[EXERCISE]
Take from the records below each line that holds "only".
═══ SOURCE MATERIAL
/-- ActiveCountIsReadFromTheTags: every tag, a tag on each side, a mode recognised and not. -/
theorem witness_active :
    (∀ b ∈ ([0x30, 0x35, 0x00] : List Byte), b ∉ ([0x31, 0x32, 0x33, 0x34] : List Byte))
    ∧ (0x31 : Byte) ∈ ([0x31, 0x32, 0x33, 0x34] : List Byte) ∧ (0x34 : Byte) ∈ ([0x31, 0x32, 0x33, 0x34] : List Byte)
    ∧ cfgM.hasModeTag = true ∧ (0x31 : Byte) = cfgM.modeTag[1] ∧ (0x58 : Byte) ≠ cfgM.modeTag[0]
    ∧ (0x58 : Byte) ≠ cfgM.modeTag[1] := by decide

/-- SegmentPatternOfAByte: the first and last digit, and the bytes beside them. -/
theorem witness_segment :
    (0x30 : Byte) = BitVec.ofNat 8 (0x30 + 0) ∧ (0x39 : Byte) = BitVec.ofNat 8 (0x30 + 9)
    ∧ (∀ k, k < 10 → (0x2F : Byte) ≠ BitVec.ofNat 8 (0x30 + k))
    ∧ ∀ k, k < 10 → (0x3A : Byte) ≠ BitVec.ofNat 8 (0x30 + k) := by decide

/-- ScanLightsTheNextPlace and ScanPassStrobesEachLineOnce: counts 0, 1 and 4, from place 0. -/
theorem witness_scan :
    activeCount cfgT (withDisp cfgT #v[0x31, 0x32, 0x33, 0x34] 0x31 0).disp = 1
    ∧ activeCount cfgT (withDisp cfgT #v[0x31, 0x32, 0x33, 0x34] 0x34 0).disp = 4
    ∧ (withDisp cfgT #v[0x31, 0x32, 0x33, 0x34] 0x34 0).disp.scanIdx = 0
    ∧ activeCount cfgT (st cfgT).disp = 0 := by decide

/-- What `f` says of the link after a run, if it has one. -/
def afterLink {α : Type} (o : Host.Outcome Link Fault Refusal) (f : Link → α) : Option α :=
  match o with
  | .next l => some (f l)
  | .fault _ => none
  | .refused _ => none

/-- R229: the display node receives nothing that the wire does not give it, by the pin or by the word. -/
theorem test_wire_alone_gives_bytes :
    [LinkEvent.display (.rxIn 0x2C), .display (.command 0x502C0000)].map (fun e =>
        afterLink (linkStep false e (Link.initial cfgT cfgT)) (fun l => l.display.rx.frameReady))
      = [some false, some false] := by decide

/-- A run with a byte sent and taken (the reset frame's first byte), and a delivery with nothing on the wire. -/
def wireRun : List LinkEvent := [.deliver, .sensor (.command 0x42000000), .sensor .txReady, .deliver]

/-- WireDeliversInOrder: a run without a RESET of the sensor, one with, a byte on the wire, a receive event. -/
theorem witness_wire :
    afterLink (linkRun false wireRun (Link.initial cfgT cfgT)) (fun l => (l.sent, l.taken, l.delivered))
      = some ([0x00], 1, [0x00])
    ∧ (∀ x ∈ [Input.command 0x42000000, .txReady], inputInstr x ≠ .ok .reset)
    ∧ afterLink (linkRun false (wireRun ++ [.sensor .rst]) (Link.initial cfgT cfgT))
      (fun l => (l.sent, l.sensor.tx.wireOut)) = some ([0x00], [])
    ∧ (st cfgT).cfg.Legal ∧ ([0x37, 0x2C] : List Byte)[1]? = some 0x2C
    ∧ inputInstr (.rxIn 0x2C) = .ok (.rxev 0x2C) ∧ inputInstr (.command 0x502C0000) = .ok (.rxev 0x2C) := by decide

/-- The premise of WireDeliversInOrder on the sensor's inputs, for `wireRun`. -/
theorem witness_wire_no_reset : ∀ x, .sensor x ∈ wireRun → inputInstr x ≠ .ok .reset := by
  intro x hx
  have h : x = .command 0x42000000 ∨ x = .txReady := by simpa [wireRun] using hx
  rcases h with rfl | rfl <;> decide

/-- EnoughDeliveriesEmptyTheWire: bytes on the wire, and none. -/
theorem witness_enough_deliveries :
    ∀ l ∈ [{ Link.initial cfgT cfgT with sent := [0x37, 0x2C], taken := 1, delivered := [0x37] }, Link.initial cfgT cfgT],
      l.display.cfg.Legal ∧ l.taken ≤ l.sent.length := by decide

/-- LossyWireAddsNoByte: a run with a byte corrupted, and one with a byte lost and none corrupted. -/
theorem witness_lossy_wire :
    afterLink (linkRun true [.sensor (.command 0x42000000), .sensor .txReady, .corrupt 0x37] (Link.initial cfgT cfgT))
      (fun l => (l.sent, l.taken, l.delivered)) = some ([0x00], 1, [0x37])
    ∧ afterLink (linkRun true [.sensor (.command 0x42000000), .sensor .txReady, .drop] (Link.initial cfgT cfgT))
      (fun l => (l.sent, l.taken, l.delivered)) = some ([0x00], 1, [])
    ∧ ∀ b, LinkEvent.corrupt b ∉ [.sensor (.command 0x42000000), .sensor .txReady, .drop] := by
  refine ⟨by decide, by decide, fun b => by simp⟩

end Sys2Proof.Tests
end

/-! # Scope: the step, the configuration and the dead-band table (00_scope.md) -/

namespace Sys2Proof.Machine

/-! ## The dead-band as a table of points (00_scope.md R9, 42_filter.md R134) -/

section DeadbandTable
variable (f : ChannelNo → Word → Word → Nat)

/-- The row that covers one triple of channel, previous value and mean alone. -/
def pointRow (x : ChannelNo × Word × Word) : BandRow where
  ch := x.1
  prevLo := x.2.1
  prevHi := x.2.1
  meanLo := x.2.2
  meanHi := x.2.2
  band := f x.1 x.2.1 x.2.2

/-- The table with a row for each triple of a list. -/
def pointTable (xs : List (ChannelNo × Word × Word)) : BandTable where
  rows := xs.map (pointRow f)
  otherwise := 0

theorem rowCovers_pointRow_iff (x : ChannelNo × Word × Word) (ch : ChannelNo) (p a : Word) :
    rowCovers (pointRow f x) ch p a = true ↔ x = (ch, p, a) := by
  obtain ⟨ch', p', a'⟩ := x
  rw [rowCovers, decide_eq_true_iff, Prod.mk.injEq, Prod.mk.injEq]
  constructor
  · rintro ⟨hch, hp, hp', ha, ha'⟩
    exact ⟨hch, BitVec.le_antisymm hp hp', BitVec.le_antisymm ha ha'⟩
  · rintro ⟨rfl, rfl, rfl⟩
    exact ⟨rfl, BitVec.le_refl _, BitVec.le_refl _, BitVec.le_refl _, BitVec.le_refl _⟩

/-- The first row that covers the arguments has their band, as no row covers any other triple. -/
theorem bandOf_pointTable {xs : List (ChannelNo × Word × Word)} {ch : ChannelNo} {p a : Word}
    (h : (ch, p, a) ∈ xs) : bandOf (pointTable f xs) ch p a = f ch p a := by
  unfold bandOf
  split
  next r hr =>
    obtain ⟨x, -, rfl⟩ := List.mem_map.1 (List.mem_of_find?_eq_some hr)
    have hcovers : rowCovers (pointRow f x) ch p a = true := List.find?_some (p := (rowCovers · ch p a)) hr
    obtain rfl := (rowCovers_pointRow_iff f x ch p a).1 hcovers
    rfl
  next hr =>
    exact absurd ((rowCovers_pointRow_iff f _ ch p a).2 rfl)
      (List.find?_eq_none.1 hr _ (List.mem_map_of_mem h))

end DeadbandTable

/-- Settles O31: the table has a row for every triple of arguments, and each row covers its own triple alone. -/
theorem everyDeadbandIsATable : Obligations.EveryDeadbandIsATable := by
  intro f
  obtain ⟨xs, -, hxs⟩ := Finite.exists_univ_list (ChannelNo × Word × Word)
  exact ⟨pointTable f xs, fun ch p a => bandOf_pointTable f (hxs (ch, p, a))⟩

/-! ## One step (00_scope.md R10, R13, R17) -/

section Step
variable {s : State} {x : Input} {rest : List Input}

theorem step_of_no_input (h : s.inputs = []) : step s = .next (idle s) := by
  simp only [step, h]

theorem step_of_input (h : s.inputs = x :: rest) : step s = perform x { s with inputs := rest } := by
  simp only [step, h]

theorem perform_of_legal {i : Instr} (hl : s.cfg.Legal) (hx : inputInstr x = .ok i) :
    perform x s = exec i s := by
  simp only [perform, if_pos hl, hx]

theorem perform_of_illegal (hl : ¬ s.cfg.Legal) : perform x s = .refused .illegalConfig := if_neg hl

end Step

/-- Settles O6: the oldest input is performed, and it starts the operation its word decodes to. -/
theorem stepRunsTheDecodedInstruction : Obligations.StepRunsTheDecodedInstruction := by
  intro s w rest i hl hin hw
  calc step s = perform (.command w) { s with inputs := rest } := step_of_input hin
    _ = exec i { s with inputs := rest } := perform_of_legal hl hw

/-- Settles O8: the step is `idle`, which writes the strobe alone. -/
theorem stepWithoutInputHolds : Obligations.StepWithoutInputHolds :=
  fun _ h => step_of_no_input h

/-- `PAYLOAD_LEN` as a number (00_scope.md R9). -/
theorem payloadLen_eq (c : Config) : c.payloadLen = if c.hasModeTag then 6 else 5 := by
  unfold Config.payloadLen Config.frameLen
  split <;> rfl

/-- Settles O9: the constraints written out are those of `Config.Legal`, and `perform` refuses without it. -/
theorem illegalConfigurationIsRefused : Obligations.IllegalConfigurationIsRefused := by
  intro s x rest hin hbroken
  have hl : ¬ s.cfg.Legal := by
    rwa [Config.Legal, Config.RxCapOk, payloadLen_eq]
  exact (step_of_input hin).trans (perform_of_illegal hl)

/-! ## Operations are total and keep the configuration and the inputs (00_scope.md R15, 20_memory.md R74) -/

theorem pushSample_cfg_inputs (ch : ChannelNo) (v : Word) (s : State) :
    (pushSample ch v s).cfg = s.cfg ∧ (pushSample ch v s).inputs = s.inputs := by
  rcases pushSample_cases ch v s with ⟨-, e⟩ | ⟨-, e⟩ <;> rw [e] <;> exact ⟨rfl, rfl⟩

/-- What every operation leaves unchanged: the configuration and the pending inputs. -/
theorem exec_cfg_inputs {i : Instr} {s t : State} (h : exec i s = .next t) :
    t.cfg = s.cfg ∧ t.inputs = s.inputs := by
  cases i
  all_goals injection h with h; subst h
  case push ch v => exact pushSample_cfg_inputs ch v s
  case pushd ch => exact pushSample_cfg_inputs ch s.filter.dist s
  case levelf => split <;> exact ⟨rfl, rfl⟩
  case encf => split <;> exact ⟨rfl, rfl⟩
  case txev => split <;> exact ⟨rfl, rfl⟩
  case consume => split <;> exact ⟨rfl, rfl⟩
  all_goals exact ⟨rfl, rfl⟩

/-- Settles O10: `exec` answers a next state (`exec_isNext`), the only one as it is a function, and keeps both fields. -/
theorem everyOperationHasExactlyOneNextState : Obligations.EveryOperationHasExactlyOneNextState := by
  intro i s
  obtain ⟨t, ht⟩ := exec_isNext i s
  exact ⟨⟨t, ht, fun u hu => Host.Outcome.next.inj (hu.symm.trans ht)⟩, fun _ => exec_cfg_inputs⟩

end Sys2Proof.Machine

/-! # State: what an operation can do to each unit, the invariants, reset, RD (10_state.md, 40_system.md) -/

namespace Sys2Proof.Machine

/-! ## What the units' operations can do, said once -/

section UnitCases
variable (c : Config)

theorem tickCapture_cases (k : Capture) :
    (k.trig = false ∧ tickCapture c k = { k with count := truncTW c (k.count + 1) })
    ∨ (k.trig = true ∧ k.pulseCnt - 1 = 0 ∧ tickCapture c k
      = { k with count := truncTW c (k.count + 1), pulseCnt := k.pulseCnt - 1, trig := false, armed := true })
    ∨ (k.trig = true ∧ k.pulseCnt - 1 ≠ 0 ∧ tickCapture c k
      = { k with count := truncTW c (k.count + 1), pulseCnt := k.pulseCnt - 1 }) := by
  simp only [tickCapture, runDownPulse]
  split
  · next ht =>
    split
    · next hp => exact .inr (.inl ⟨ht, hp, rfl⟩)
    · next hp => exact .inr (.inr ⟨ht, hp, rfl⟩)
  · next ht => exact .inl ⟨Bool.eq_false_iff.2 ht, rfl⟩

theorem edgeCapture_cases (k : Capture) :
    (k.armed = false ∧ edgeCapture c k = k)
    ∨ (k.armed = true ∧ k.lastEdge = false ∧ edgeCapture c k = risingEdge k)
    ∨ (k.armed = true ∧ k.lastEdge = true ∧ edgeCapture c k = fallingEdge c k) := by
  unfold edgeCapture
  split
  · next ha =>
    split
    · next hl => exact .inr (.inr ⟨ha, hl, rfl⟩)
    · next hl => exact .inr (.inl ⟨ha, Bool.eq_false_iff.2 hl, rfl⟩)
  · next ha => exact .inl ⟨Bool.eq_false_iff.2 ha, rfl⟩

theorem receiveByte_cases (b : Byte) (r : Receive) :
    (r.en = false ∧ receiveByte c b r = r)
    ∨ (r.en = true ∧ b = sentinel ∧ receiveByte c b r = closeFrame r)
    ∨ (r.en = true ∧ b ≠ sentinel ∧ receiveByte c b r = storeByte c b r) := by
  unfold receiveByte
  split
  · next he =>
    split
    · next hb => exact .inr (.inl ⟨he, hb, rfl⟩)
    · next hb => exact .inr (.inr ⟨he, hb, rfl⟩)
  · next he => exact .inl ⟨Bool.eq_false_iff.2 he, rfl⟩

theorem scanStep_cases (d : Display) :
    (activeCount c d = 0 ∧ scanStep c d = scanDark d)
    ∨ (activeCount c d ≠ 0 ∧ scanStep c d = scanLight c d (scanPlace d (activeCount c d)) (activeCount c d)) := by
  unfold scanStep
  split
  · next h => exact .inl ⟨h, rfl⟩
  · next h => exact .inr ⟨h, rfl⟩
══════
[PROBLEM SOLUTION]
  simp only [step, h]
  simp only [step, h]
  simp only [perform, if_pos hl, hx]
/-- Settles O10: `exec` answers a next state (`exec_isNext`), the only one as it is a function, and keeps both fields. -/
  simp only [tickCapture, runDownPulse]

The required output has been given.